Дыкина вздохнула. Рябинин знал, что эти вздохи ей сейчас нужны, как ему бумага для протокола. Поэтому он не торопил её, начав бессмысленно листать настольный календарь.
— Чего ж тут рассказывать… Всё так просто.
Да, всё просто. Он за это и детективы не очень любил — за простой конец той истории, которая так сложно начиналась.
— Когда я сошлась с Катунцевым, то он мне гляделся богатым и душой, и телом.
— Как это телом?
— Статный, кость широкая, плечи мужицкие… И начальник, что мне тоже елей на душу.
Рябинин хотел спросить её о любви, но вспомнил совет Катунцева — не в жизнь лезть, а вести следствие.
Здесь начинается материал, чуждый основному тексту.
-- ==== Sys2Proof/Machine/Dispatch.lean ====
section
/-! DEFINITION. `Execute(op)` (spec/60_exceptions.md R104): one arm per descriptor, each a direct call of its meaning. It is
run by `step` with no fault latched and no key wait; the fetch, the decoding and the sampling of the keys are the step's (log 10). -/

namespace Sys2Proof.Machine

def exec (i : Instr) (s : State) : Host.Outcome State Fault Refusal :=
  match i with
  | .sys nnn => Sys2Proof.Machine.execSys nnn s
  | .cls => Sys2Proof.Machine.execCls s
  | .ret => Sys2Proof.Machine.execRet s
  | .jp nnn => Sys2Proof.Machine.execJp nnn s
  | .call nnn => Sys2Proof.Machine.execCall nnn s
  | .seImm x nn => Sys2Proof.Machine.execSeImm x nn s
  | .sneImm x nn => Sys2Proof.Machine.execSneImm x nn s
  | .seReg x y => Sys2Proof.Machine.execSeReg x y s
  | .ldImm x nn => Sys2Proof.Machine.execLdImm x nn s
  | .addImm x nn => Sys2Proof.Machine.execAddImm x nn s
  | .ldReg x y => Sys2Proof.Machine.execLdReg x y s
  | .orReg x y => Sys2Proof.Machine.execOrReg x y s
  | .andReg x y => Sys2Proof.Machine.execAndReg x y s
  | .xorReg x y => Sys2Proof.Machine.execXorReg x y s
  | .addReg x y => Sys2Proof.Machine.execAddReg x y s
  | .sub x y => Sys2Proof.Machine.execSub x y s
  | .shr x y => Sys2Proof.Machine.execShr x y s
  | .subn x y => Sys2Proof.Machine.execSubn x y s
  | .shl x y => Sys2Proof.Machine.execShl x y s
  | .sneReg x y => Sys2Proof.Machine.execSneReg x y s
  | .ldI nnn => Sys2Proof.Machine.execLdI nnn s
  | .jpOff x nnn => Sys2Proof.Machine.execJpOff x nnn s
  | .rnd x nn => Sys2Proof.Machine.execRnd x nn s
  | .drw x y n => Sys2Proof.Machine.execDrw x y n s
  | .skp x => Sys2Proof.Machine.execSkp x s
  | .sknp x => Sys2Proof.Machine.execSknp x s
  | .ldVxDt x => Sys2Proof.Machine.execLdVxDt x s
  | .ldK x => Sys2Proof.Machine.execLdK x s
  | .ldDt x => Sys2Proof.Machine.execLdDt x s
  | .ldSt x => Sys2Proof.Machine.execLdSt x s
  | .addI x => Sys2Proof.Machine.execAddI x s
  | .ldF x => Sys2Proof.Machine.execLdF x s
  | .ldB x => Sys2Proof.Machine.execLdB x s
  | .stRegs x => Sys2Proof.Machine.execStRegs x s
  | .ldRegs x => Sys2Proof.Machine.execLdRegs x s
  | .bad w => Sys2Proof.Machine.execBad w s

end Sys2Proof.Machine
end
— С женой, говорил, разойдётся, как в море корабли. Ну, я и надеялась. Только вижу, в голове у него другое. Хаханьки, вроде как отдых от семьи. Я-то непьюшка, а он как в комнату ступил, так бутылка на стол. Чувствую ребёнка под сердцем, думаю, скрепит. Катунцев всё обещаниями кормил, а сам продолжает коварный образ жизни. Тут и ребёнок подоспел. Надеялась на вмешательство судьбы. Рожала-то не в роддоме. Нет, родила живорождённого. И что делать? Отца у него нет. Комнатка у меня, считай, метр на метр, вроде тёщиной. Ну, и решилась ребёночка ему отдать, в его материальные условия. Ребёнок-то не виноват.
Но Рябинин потерялся, следя за убегающей мыслью…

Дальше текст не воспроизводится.